Task statement :: Retype the listing that follows, exactly as written.

Supplied data ::
-- ==== Sys2Proof/Laws/KeepChecking.lean ====
section
/-!
SUPPORT. What the operations of Machine/Checking.lean can do to the parts that `State.Follows` speaks of.
-/

namespace Sys2Proof.Machine

set_option linter.unusedTactic false
set_option linter.unreachableTactic false
set_option linter.tactic.unusedName false

theorem follows_execCheckMismatch {b₀ s : State} (h : b₀.Follows s) (f : Fin 32) (sigR sigS : Nat) :
    b₀.Goes (execCheckMismatch f sigR sigS s) := by
  unfold execCheckMismatch
  repeat' first
    | with_reducible (first
        | assumption | refine follows_ite ?_ ?_ | refine goes_next ?_ | apply follows_loadThird | apply follows_onlyIf
        | apply follows_setCheck | apply follows_setRod | apply follows_takeThird)
    | (intro _; try beta_reduce)
    | (extract_lets +onlyGivenNames x_; first
        | (refine and_of (p := b₀.Follows x_) ?_ (fun h_ => ?_); (on_goal 2 => clear_value x_); (on_goal 1 => (unfold x_; clear x_)))
        | ((first | (have t_ : Boot := x_; clear t_) | (have t_ : Flash := x_; clear t_) | (have t_ : Jtag := x_; clear t_)); unfold x_; clear x_)
        | clear_value x_)
    | fail_if_no_progress (with_reducible refine follows_mk (side_of ?_))
    | with_reducible (first
        | refine follows_foldl ?_ ?_ | refine follows_ite_fst ?_ ?_ | refine follows_foldl_fst ?_ ?_ | refine goes_ite ?_ ?_
        | refine follows_of_fst (by assumption) ?_)
    | (split <;> try (rename_i e_; first
        | (refine and_of (follows_of_fst (a := b₀) e_ ?_) (fun h_ => ?_); clear e_)))

theorem follows_postVote {b₀ s : State} (h : b₀.Follows s) (f k outcome posR posX : Nat) :
    b₀.Follows (State.postVote s f k outcome posR posX) := by
  unfold State.postVote
  repeat' first
    | with_reducible (first
        | assumption | refine follows_ite ?_ ?_ | apply follows_bump | apply follows_postMgr | apply follows_raise)
    | (intro _; try beta_reduce)

theorem follows_keepRedo {b₀ s : State} (h : b₀.Follows s) (f k : Nat) (r : Rod) :
    b₀.Follows (State.keepRedo s f k r) := by
  unfold State.keepRedo
  repeat' first
    | with_reducible (first
        | assumption | refine follows_ite ?_ ?_ | apply follows_setFrame)
    | (intro _; try beta_reduce)

theorem follows_voted {b₀ s : State} (h : b₀.Follows s) (f k posR : Nat) (snapshot : RodRegs) (outcome : Nat) :
    b₀.Follows (State.voted s f k posR snapshot outcome) := by
  unfold State.voted
  repeat' first
    | with_reducible (first
        | assumption | refine follows_ite ?_ ?_ | apply follows_bump | apply follows_bumpHalf | apply follows_keepRedo
        | apply follows_postCtx | apply follows_raise | apply follows_setFrame | apply follows_setRod)
    | (intro _; try beta_reduce)
    | (extract_lets +onlyGivenNames x_; first
        | (refine and_of (p := b₀.Follows x_) ?_ (fun h_ => ?_); (on_goal 2 => clear_value x_); (on_goal 1 => (unfold x_; clear x_)))
        | ((first | (have t_ : Boot := x_; clear t_) | (have t_ : Flash := x_; clear t_) | (have t_ : Jtag := x_; clear t_)); unfold x_; clear x_)
        | clear_value x_)
    | fail_if_no_progress (with_reducible refine follows_mk (side_of ?_))
    | with_reducible (first
        | refine follows_foldl ?_ ?_ | refine follows_ite_fst ?_ ?_ | refine follows_foldl_fst ?_ ?_
        | refine follows_of_fst (by assumption) ?_)
    | (split <;> try (rename_i e_; first
        | (refine and_of (follows_of_fst (a := b₀) e_ ?_) (fun h_ => ?_); clear e_)))

theorem follows_afterVote {b₀ s : State} (h : b₀.Follows s) (f k : Nat) :
    b₀.Follows (State.afterVote s f k) := by
  unfold State.afterVote
  repeat' first
    | with_reducible (first
        | assumption | refine follows_ite ?_ ?_ | apply follows_keepRedo | apply follows_setFrame | apply follows_setRod
        | apply follows_switchAll)
    | (intro _; try beta_reduce)

theorem follows_execVoteDone {b₀ s : State} (h : b₀.Follows s) (f : Fin 32) :
    b₀.Goes (execVoteDone f s) := by
  unfold execVoteDone
  repeat' first
    | with_reducible (first
        | assumption | refine follows_ite ?_ ?_ | refine goes_next ?_ | apply follows_afterVote | apply follows_freeSpare
        | apply follows_onlyIf | apply follows_postVote | apply follows_returnThird | apply follows_setCheck
        | apply follows_voted)
    | (intro _; try beta_reduce)
    | (extract_lets +onlyGivenNames x_; first
        | (refine and_of (p := b₀.Follows x_) ?_ (fun h_ => ?_); (on_goal 2 => clear_value x_); (on_goal 1 => (unfold x_; clear x_)))
        | ((first | (have t_ : Boot := x_; clear t_) | (have t_ : Flash := x_; clear t_) | (have t_ : Jtag := x_; clear t_)); unfold x_; clear x_)
        | clear_value x_)
    | fail_if_no_progress (with_reducible refine follows_mk (side_of ?_))
    | with_reducible (first
        | refine follows_foldl ?_ ?_ | refine follows_ite_fst ?_ ?_ | refine follows_foldl_fst ?_ ?_ | refine goes_ite ?_ ?_
        | refine follows_of_fst (by assumption) ?_)
    | (split <;> try (rename_i e_; first
        | (refine and_of (follows_of_fst (a := b₀) e_ ?_) (fun h_ => ?_); clear e_)))

end Sys2Proof.Machine
end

Response box ::
-- ==== Sys2Proof/Laws/KeepChecking.lean ====
section
/-!
SUPPORT. What the operations of Machine/Checking.lean can do to the parts that `State.Follows` speaks of.
-/

namespace Sys2Proof.Machine

set_option linter.unusedTactic false
set_option linter.unreachableTactic false
set_option linter.tactic.unusedName false

theorem follows_execCheckMismatch {b₀ s : State} (h : b₀.Follows s) (f : Fin 32) (sigR sigS : Nat) :
    b₀.Goes (execCheckMismatch f sigR sigS s) := by
  unfold execCheckMismatch
  repeat' first
    | with_reducible (first
        | assumption | refine follows_ite ?_ ?_ | refine goes_next ?_ | apply follows_loadThird | apply follows_onlyIf
        | apply follows_setCheck | apply follows_setRod | apply follows_takeThird)
    | (intro _; try beta_reduce)
    | (extract_lets +onlyGivenNames x_; first
        | (refine and_of (p := b₀.Follows x_) ?_ (fun h_ => ?_); (on_goal 2 => clear_value x_); (on_goal 1 => (unfold x_; clear x_)))
        | ((first | (have t_ : Boot := x_; clear t_) | (have t_ : Flash := x_; clear t_) | (have t_ : Jtag := x_; clear t_)); unfold x_; clear x_)
        | clear_value x_)
    | fail_if_no_progress (with_reducible refine follows_mk (side_of ?_))
    | with_reducible (first
        | refine follows_foldl ?_ ?_ | refine follows_ite_fst ?_ ?_ | refine follows_foldl_fst ?_ ?_ | refine goes_ite ?_ ?_
        | refine follows_of_fst (by assumption) ?_)
    | (split <;> try (rename_i e_; first
        | (refine and_of (follows_of_fst (a := b₀) e_ ?_) (fun h_ => ?_); clear e_)))

theorem follows_postVote {b₀ s : State} (h : b₀.Follows s) (f k outcome posR posX : Nat) :
    b₀.Follows (State.postVote s f k outcome posR posX) := by
  unfold State.postVote
  repeat' first
    | with_reducible (first
        | assumption | refine follows_ite ?_ ?_ | apply follows_bump | apply follows_postMgr | apply follows_raise)
    | (intro _; try beta_reduce)

theorem follows_keepRedo {b₀ s : State} (h : b₀.Follows s) (f k : Nat) (r : Rod) :
    b₀.Follows (State.keepRedo s f k r) := by
  unfold State.keepRedo
  repeat' first
    | with_reducible (first
        | assumption | refine follows_ite ?_ ?_ | apply follows_setFrame)
    | (intro _; try beta_reduce)

theorem follows_voted {b₀ s : State} (h : b₀.Follows s) (f k posR : Nat) (snapshot : RodRegs) (outcome : Nat) :
    b₀.Follows (State.voted s f k posR snapshot outcome) := by
  unfold State.voted
  repeat' first
    | with_reducible (first
        | assumption | refine follows_ite ?_ ?_ | apply follows_bump | apply follows_bumpHalf | apply follows_keepRedo
        | apply follows_postCtx | apply follows_raise | apply follows_setFrame | apply follows_setRod)
    | (intro _; try beta_reduce)
    | (extract_lets +onlyGivenNames x_; first
        | (refine and_of (p := b₀.Follows x_) ?_ (fun h_ => ?_); (on_goal 2 => clear_value x_); (on_goal 1 => (unfold x_; clear x_)))
        | ((first | (have t_ : Boot := x_; clear t_) | (have t_ : Flash := x_; clear t_) | (have t_ : Jtag := x_; clear t_)); unfold x_; clear x_)
        | clear_value x_)
    | fail_if_no_progress (with_reducible refine follows_mk (side_of ?_))
    | with_reducible (first
        | refine follows_foldl ?_ ?_ | refine follows_ite_fst ?_ ?_ | refine follows_foldl_fst ?_ ?_
        | refine follows_of_fst (by assumption) ?_)
    | (split <;> try (rename_i e_; first
        | (refine and_of (follows_of_fst (a := b₀) e_ ?_) (fun h_ => ?_); clear e_)))

theorem follows_afterVote {b₀ s : State} (h : b₀.Follows s) (f k : Nat) :
    b₀.Follows (State.afterVote s f k) := by
  unfold State.afterVote
  repeat' first
    | with_reducible (first
        | assumption | refine follows_ite ?_ ?_ | apply follows_keepRedo | apply follows_setFrame | apply follows_setRod
        | apply follows_switchAll)
    | (intro _; try beta_reduce)

theorem follows_execVoteDone {b₀ s : State} (h : b₀.Follows s) (f : Fin 32) :
    b₀.Goes (execVoteDone f s) := by
  unfold execVoteDone
  repeat' first
    | with_reducible (first
        | assumption | refine follows_ite ?_ ?_ | refine goes_next ?_ | apply follows_afterVote | apply follows_freeSpare
        | apply follows_onlyIf | apply follows_postVote | apply follows_returnThird | apply follows_setCheck
        | apply follows_voted)
    | (intro _; try beta_reduce)
    | (extract_lets +onlyGivenNames x_; first
        | (refine and_of (p := b₀.Follows x_) ?_ (fun h_ => ?_); (on_goal 2 => clear_value x_); (on_goal 1 => (unfold x_; clear x_)))
        | ((first | (have t_ : Boot := x_; clear t_) | (have t_ : Flash := x_; clear t_) | (have t_ : Jtag := x_; clear t_)); unfold x_; clear x_)
        | clear_value x_)
    | fail_if_no_progress (with_reducible refine follows_mk (side_of ?_))
    | with_reducible (first
        | refine follows_foldl ?_ ?_ | refine follows_ite_fst ?_ ?_ | refine follows_foldl_fst ?_ ?_ | refine goes_ite ?_ ?_
        | refine follows_of_fst (by assumption) ?_)
    | (split <;> try (rename_i e_; first
        | (refine and_of (follows_of_fst (a := b₀) e_ ?_) (fun h_ => ?_); clear e_)))

end Sys2Proof.Machine
end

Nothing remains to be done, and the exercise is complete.